The MTHFR gene metabolizes folic acid. Folic acid is a B vitamin an essential building block. David’s gene has a 10-20% efficiency in processing folic acid, my copy (the most common) has a 60% efficiency in processing folic acid. A1298C has not been as widely studied as C677T, so I’m not sure what it is or isn’t processing. Folic acid cannot be properly metabolized, so what does that cause? Here’s an excerpt from NIH:

“MTHFR gene mutation is a genetic change that disrupts the production of an enzyme that plays an important role in breaking down the amino acid homocysteine (a building block of protein). These mutations may cause a mild to severe loss of activity of this enzyme that can lead to elevated levels of homocysteine in the blood and/or urine.”

Having too much homocysteine in the body begins to damage the body and that damage leads to Alzheimer’s, cardiovascular disease, neural tube defects, hypertension, diabetes, autism, depression, schizophrenia, cancer, down syndrome, infertility, miscarriage, etc. The body can’t rid itself of the elevated homocysteine levels, because the gene that regulates that part is mutated or even broken.

Combine David’s gene and my genes and we have a really high chance for having children with neural tube defects. And this is the frustrating part. Most doctors and geneticists do not know much about this mutation. They might even tell you it’s nothing to worry about. It totally is. If they tell you that, ignore them and find a better doctor or provide that physician with information about this gene. Especially if you are of childbearing age. There are a lot of “doctors” claiming they can help with this mutation online, but most of them are using the situation to make a profit. So how in the world do you treat this mutation if no one knows anything about it? Well, I’m still answering that question myself. But here is what I do know.

Folic acid is in just about everything. The FDA requires that it be added to processed foods to prevent neural tube defects. But if you have an MTHFR mutation, you need to avoid folic acid. So you have to avoid processed foods, like bread, cereal, oatmeal, etc. Birth control is to be avoided as well. Folic acid is everywhere. It’s also in nearly all multivitamins, you can’t have those multivitamins anymore. Especially if you are trying to conceive. It is a serious headache, how do you avoid something that is everywhere?

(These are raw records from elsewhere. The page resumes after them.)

-- ==== Sys2Proof/Tests/Slice0.lean ====
section
/-! SUPPORT. Tests: a word of every instruction, written out from the formats of R142 and the assignments of R147; words that are none and
ill-formed instructions; values that the manual works out; and for every statement with hypotheses a state that meets them, at the ends of its
ranges. -/

set_option Elab.async false

namespace Sys2Proof

open Machine

/-! ## Words -/

/-- Each word is read as the instruction beside it. -/
noncomputable def Tests.reads (l : List (BitVec 32 × Instr)) : Bool := l.all (fun e => match decodeWord e.1 with
  | .ok i => decide (i = e.2)
  | .error _ => false)

theorem test_words_01 : Tests.reads [
  (0#5 ++ 7#7 ++ 6#7 ++ 5#7 ++ 0x01#6, .add 5 6 7),
  (1#5 ++ 7#7 ++ 6#7 ++ 5#7 ++ 0x01#6, .sub 5 6 7),
  (2#5 ++ 7#7 ++ 6#7 ++ 5#7 ++ 0x01#6, .and 5 6 7),
  (3#5 ++ 7#7 ++ 6#7 ++ 5#7 ++ 0x01#6, .or 5 6 7),
  (4#5 ++ 7#7 ++ 6#7 ++ 5#7 ++ 0x01#6, .xor 5 6 7),
  (5#5 ++ 7#7 ++ 6#7 ++ 5#7 ++ 0x01#6, .andn 5 6 7),
  (6#5 ++ 7#7 ++ 6#7 ++ 5#7 ++ 0x01#6, .sll 5 6 7),
  (7#5 ++ 7#7 ++ 6#7 ++ 5#7 ++ 0x01#6, .srl 5 6 7),
  (8#5 ++ 7#7 ++ 6#7 ++ 5#7 ++ 0x01#6, .sra 5 6 7),
  (9#5 ++ 7#7 ++ 6#7 ++ 5#7 ++ 0x01#6, .slt 5 6 7),
  (10#5 ++ 7#7 ++ 6#7 ++ 5#7 ++ 0x01#6, .sltn 5 6 7),
  (11#5 ++ 7#7 ++ 6#7 ++ 5#7 ++ 0x01#6, .min 5 6 7),
  (12#5 ++ 7#7 ++ 6#7 ++ 5#7 ++ 0x01#6, .max 5 6 7),
  (13#5 ++ 7#7 ++ 6#7 ++ 5#7 ++ 0x01#6, .minn 5 6 7),
  (14#5 ++ 7#7 ++ 6#7 ++ 5#7 ++ 0x01#6, .maxn 5 6 7),
  (15#5 ++ 7#7 ++ 6#7 ++ 5#7 ++ 0x01#6, .mul 5 6 7),
  (16#5 ++ 7#7 ++ 6#7 ++ 5#7 ++ 0x01#6, .mulh 5 6 7),
  (17#5 ++ 7#7 ++ 6#7 ++ 5#7 ++ 0x01#6, .mulhn 5 6 7),
  (18#5 ++ 7#7 ++ 6#7 ++ 5#7 ++ 0x01#6, .div 5 6 7),
  (19#5 ++ 7#7 ++ 6#7 ++ 5#7 ++ 0x01#6, .divn 5 6 7),
  (20#5 ++ 7#7 ++ 6#7 ++ 5#7 ++ 0x01#6, .rem 5 6 7),
  (21#5 ++ 7#7 ++ 6#7 ++ 5#7 ++ 0x01#6, .remn 5 6 7),
  (22#5 ++ 0#7 ++ 6#7 ++ 5#7 ++ 0x01#6, .clz 5 6),
  (23#5 ++ 0#7 ++ 6#7 ++ 5#7 ++ 0x01#6, .ctz 5 6),
  (24#5 ++ 0#7 ++ 6#7 ++ 5#7 ++ 0x01#6, .popc 5 6),
  (25#5 ++ 7#7 ++ 6#7 ++ 5#7 ++ 0x01#6, .addw 5 6 7),
  (26#5 ++ 7#7 ++ 6#7 ++ 5#7 ++ 0x01#6, .subw 5 6 7),
  (27#5 ++ 7#7 ++ 6#7 ++ 5#7 ++ 0x01#6, .sllw 5 6 7),
  (28#5 ++ 7#7 ++ 6#7 ++ 5#7 ++ 0x01#6, .srlw 5 6 7),
  (29#5 ++ 7#7 ++ 6#7 ++ 5#7 ++ 0x01#6, .sraw 5 6 7)] = true := by decide +kernel

theorem test_words_02 : Tests.reads [
  (11#10 ++ 0#2 ++ 6#7 ++ 5#7 ++ 0x02#6, .addi 5 6 11),
  (11#10 ++ 1#2 ++ 6#7 ++ 5#7 ++ 0x02#6, .andi 5 6 11),
  (11#10 ++ 2#2 ++ 6#7 ++ 5#7 ++ 0x02#6, .ori 5 6 11),
  (11#10 ++ 3#2 ++ 6#7 ++ 5#7 ++ 0x02#6, .xori 5 6 11)] = true := by decide +kernel

theorem test_words_03 : Tests.reads [
  (0#4 ++ 11#6 ++ 0#2 ++ 6#7 ++ 5#7 ++ 0x03#6, .slli 5 6 11),
  (0#4 ++ 11#6 ++ 1#2 ++ 6#7 ++ 5#7 ++ 0x03#6, .srli 5 6 11),
  (0#4 ++ 11#6 ++ 2#2 ++ 6#7 ++ 5#7 ++ 0x03#6, .srai 5 6 11),
  (11#10 ++ 3#2 ++ 6#7 ++ 5#7 ++ 0x03#6, .slti 5 6 11)] = true := by decide +kernel

theorem test_words_04 : Tests.reads [
  (10#19 ++ 5#7 ++ 0x04#6, .lui 5 10)] = true := by decide +kernel

theorem test_words_05 : Tests.reads [
  (10#19 ++ 5#7 ++ 0x05#6, .addpc 5 10)] = true := by decide +kernel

But you still need folic acid, or rather folate. Folic acid is the synthetic form of folate. Folate is the organic form found in nature. You can take a supplement of methylfolate and that will process the remaining folic acid and lower the homocysteine levels in the body. But I don’t know the proper dose, and I’ve heard warnings that you want to start out with low doses to lower the stress of this process on the body. After Brielle is born, I’ll be speaking with a geneticist about all of this and will hopefully learn more.

Side note: I took 1,000 mcg of folic acid daily during my pregnancy (400 mcg is the recommended level). My blood work always revealed that I had great folic acid levels. Well now I know that of course I did, I wasn’t metabolizing it, it’s just hanging out in my body. So if you have this gene, you may think you’re doing great because your levels are great. In this case, medicine has yet to catch up with genetic research.

If you are trying to conceive, I would have both the mother and father tested. I don’t want anyone else to go through what David and I are going through. And this is something you can at least be prepared for. And I’d caution internet research, there is a lot of misinformation online about MTHFR.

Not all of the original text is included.